Henri Godard, dans le Monde du 16 mai 1997, comme un certain nombre de personnes, cherche à dissocier l’œuvre littéraire des activités de l’homme public en expliquant que Céline est un grand écrivain. Son article était destiné à répondre au livre de Jean-Pierre Martin, Contre Céline (José Corti, 1997, 190 p.) et au sympathique pamphlet de Michel Bounan, l’Art de Céline et son temps (Allia, 1997, 112 p.), qui rappelle, à juste titre, en conclusion de son ouvrage : « La bonne question n’est pas de savoir comment un libertaire en vient à s’acoquiner avec des nazis mais pourquoi ce genre de personnage croit bon de se déguiser en libertaire. » Il semble que la publication de l’œuvre complète de l’auteur de l’École des cadavres devienne une nécessité pour que l’on puisse se rendre compte que la violence contenue dans le Voyage au bout de la nuit se retrouve dans Bagatelles pour un massacre. Malheureusement la cause n’a jamais été entendue. Pourtant la parution en 1938 du livre de Hans- Erich Kaminski : Céline en chemise brune ou le mal du présent devrait en éclairer plus d’un.

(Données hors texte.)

-- ==== Sys2Proof/Safety.lean ====
section
/-! DEFINITION. What a safe step is, what the host owes the block (R147), and when a run has ended (R146). -/

namespace Sys2Proof.Safety

open Sys2Proof.Machine

/-- The host's duties on the event it performs next (R147): a command word is one that decodes (R66), sent by
the main loop (R145), not while reset is asserted (R142), after every response word was taken (R50).
The other events are always allowed, taking words while reset is asserted among them: DESIGN CHOICE
(log 21). -/
def hostDuty (s : State) : Bool :=
  match s.inputs with
  | .command issuer w :: _ =>
    issuer == .mainLoop && !s.resetLine && s.waiting.isEmpty && (decode w).toBool
  | _ => true

/-- The step has a transition: it neither faults nor is refused (R132). -/
def CanStep (s : State) : Prop := ∃ t, step s = .next t

/-- The run has ended: every host event is performed and the last response word delivered (R146). With a reset
event in the list, the whole list counts as one run, and a run whose last words that reset lost has ended too:
DESIGN CHOICE (log 22). -/
def runEnded (s : State) : Bool := s.inputs.isEmpty && s.waiting.isEmpty

/-- The result of a run: the final state of the block and the concatenated responses (R146). With a reset event
in the list, these include the words taken before it: DESIGN CHOICE (log 22). -/
def runResult (s : State) : Block × List RespWord := (s.block, s.delivered)

end Sys2Proof.Safety
end

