-- ==== Sys2Proof/Laws/Ops.lean ====
section
/-! SUPPORT. What each shared operation over the block does to each field, once and for all blocks. -/

namespace Sys2Proof.Machine

theorem Block.setUpAt_top (b : Block) (l x : Link) : (b.setUpAt l x).top = b.top := by
  cases l <;> rfl
theorem Block.setUpAt_active (b : Block) (l x : Link) (j : Note) :
    ((b.setUpAt l x).entry j).active = (b.entry j).active := by
  cases l <;> simp [Block.setUpAt]
theorem Block.setUpAt_vel (b : Block) (l x : Link) (j : Note) :
    ((b.setUpAt l x).entry j).vel = (b.entry j).vel := by
  cases l <;> simp [Block.setUpAt]
theorem Block.setUpAt_up (b : Block) (l x : Link) (j : Note) :
    ((b.setUpAt l x).entry j).up = if l = some j then x else (b.entry j).up := by
  cases l <;> simp [Block.setUpAt, eq_comm]
theorem Block.setUpAt_down (b : Block) (l x : Link) (j : Note) :
    ((b.setUpAt l x).entry j).down = (b.entry j).down := by
  cases l <;> simp [Block.setUpAt]

theorem Block.setBelow_top (b : Block) (l x : Link) :
    (b.setBelow l x).top = if l = none then x else b.top := by
  cases l <;> simp [Block.setBelow]
theorem Block.setBelow_active (b : Block) (l x : Link) (j : Note) :
    ((b.setBelow l x).entry j).active = (b.entry j).active := by
  cases l <;> simp [Block.setBelow]
theorem Block.setBelow_vel (b : Block) (l x : Link) (j : Note) :
    ((b.setBelow l x).entry j).vel = (b.entry j).vel := by
  cases l <;> simp [Block.setBelow]
theorem Block.setBelow_up (b : Block) (l x : Link) (j : Note) :
    ((b.setBelow l x).entry j).up = (b.entry j).up := by
  cases l <;> simp [Block.setBelow]
theorem Block.setBelow_down (b : Block) (l x : Link) (j : Note) :
    ((b.setBelow l x).entry j).down = if l = some j then x else (b.entry j).down := by
  cases l <;> simp [Block.setBelow, eq_comm]

/-! `unlink` (R80), field by field. -/

theorem Block.unlink_top (b : Block) (i : Note) :
    (b.unlink i).top = if (b.entry i).up = none then (b.entry i).down else b.top := by
  simp [Block.unlink, Block.setUpAt_top, Block.setBelow_top]
theorem Block.unlink_active (b : Block) (i j : Note) :
    ((b.unlink i).entry j).active = if j = i then false else (b.entry j).active := by
  simp [Block.unlink, Block.setUpAt_active, Block.setBelow_active]
theorem Block.unlink_vel (b : Block) (i j : Note) : ((b.unlink i).entry j).vel = (b.entry j).vel := by
  simp [Block.unlink, Block.setUpAt_vel, Block.setBelow_vel]
theorem Block.unlink_up (b : Block) (i j : Note) :
    ((b.unlink i).entry j).up =
      if j = i then none else if (b.entry i).down = some j then (b.entry i).up else (b.entry j).up := by
  simp [Block.unlink, Block.setUpAt_up, Block.setBelow_up]
theorem Block.unlink_down (b : Block) (i j : Note) :
    ((b.unlink i).entry j).down =
      if j = i then none else if (b.entry i).up = some j then (b.entry i).down else (b.entry j).down := by
  simp [Block.unlink, Block.setUpAt_down, Block.setBelow_down]

/-! `link_top` (R81), field by field. -/

theorem Block.linkTop_top (b : Block) (i : Note) : (b.linkTop i).top = some i := by
  simp [Block.linkTop]
theorem Block.linkTop_active (b : Block) (i j : Note) :
    ((b.linkTop i).entry j).active = if j = i then true else (b.entry j).active := by
  simp [Block.linkTop, Block.setUpAt_active]
theorem Block.linkTop_vel (b : Block) (i j : Note) : ((b.linkTop i).entry j).vel = (b.entry j).vel := by
  simp [Block.linkTop, Block.setUpAt_vel]
theorem Block.linkTop_up (b : Block) (i j : Note) :
    ((b.linkTop i).entry j).up = if b.top = some j then some i else if j = i then none else (b.entry j).up := by
  simp [Block.linkTop, Block.setUpAt_up]
theorem Block.linkTop_down (b : Block) (i j : Note) :
    ((b.linkTop i).entry j).down = if j = i then b.top else (b.entry j).down := by
  simp [Block.linkTop, Block.setUpAt_down]

/-! CLEAR (R84), field by field. -/

theorem Block.clear_active (b : Block) (j : Note) : (b.clear.entry j).active = false := by
  rw [Block.clear_entry]; unfold Entry.cleared; split <;> simp_all
theorem Block.clear_vel (b : Block) (j : Note) : (b.clear.entry j).vel = (b.entry j).vel := by
  rw [Block.clear_entry]; unfold Entry.cleared; split <;> rfl
theorem Block.clear_up (b : Block) (j : Note) :
    (b.clear.entry j).up = if (b.entry j).active then none else (b.entry j).up := by
  rw [Block.clear_entry]; unfold Entry.cleared; split <;> rfl
theorem Block.clear_down (b : Block) (j : Note) :
    (b.clear.entry j).down = if (b.entry j).active then none else (b.entry j).down := by
  rw [Block.clear_entry]; unfold Entry.cleared; split <;> rfl

/-! The note operand (R43, R62). -/

theorem noteOperand_eq_none {a : BitVec 8} : noteOperand a = none ↔ 128 ≤ a.toNat := by
  unfold noteOperand; split <;> simp <;> omega
theorem noteOperand_eq_some {a : BitVec 8} {i : Note} : noteOperand a = some i ↔ a.toNat = i.val := by
  unfold noteOperand; split
  · simp [Fin.ext_iff]
  · simp; omega

end Sys2Proof.Machine
end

La réédition récente, dans une collection pratiquant des prix des plus démocratiques, est une excellente initiative, d’autant plus qu’elle est complétée par une notice biographique de l’auteur de Bakounine, la vie d’un révolutionnaire. Dans sa postface, Joël Gayraud offre un certains nombres d’éléments qui forment une nouvelle contribution à l’histoire du mouvement libertaire. Ainsi, Kaminski est entré en contact avec le mouvement libertaire à Paris, suite à son départ d’Allemagne à la veille de l’incendie du Reichstag en 1933. La suite est un peu plus connue puisque Kaminski publia Ceux de Barcelone en hommage aux combattants de la Révolution espagnole. Kaminski a été en contact avec des militants libertaires de renom comme Voline, Molly Steimer, Senya Flechine, Emma Goldman, Diego Abad de Santillan et Rudolf Rocker. La présente édition nous offre deux lettres de Kaminski à ces deux derniers. Quant à l’ouvrage aujourd’hui réédité, Céline en chemise brune, celui-ci est une dénonciation de l’antisémitisme célinien. Kaminski avait admiré le Voyage au bout de la nuit ; lorsqu’il lut Bagatelles pour un massacre, il comprit qui était le personnage et qu’il n’avait rien à voir de près ou de loin avec un libertaire.
Albert Camus écrivait : « Je continue à penser que l’esprit libertaire ne peut se permettre la plus légère indulgence à l’égard de l’antisémitisme sans se nier lui même et commencer à s’avilir. » Kaminski fut de ceux qui furent l’honneur du mouvement libertaire.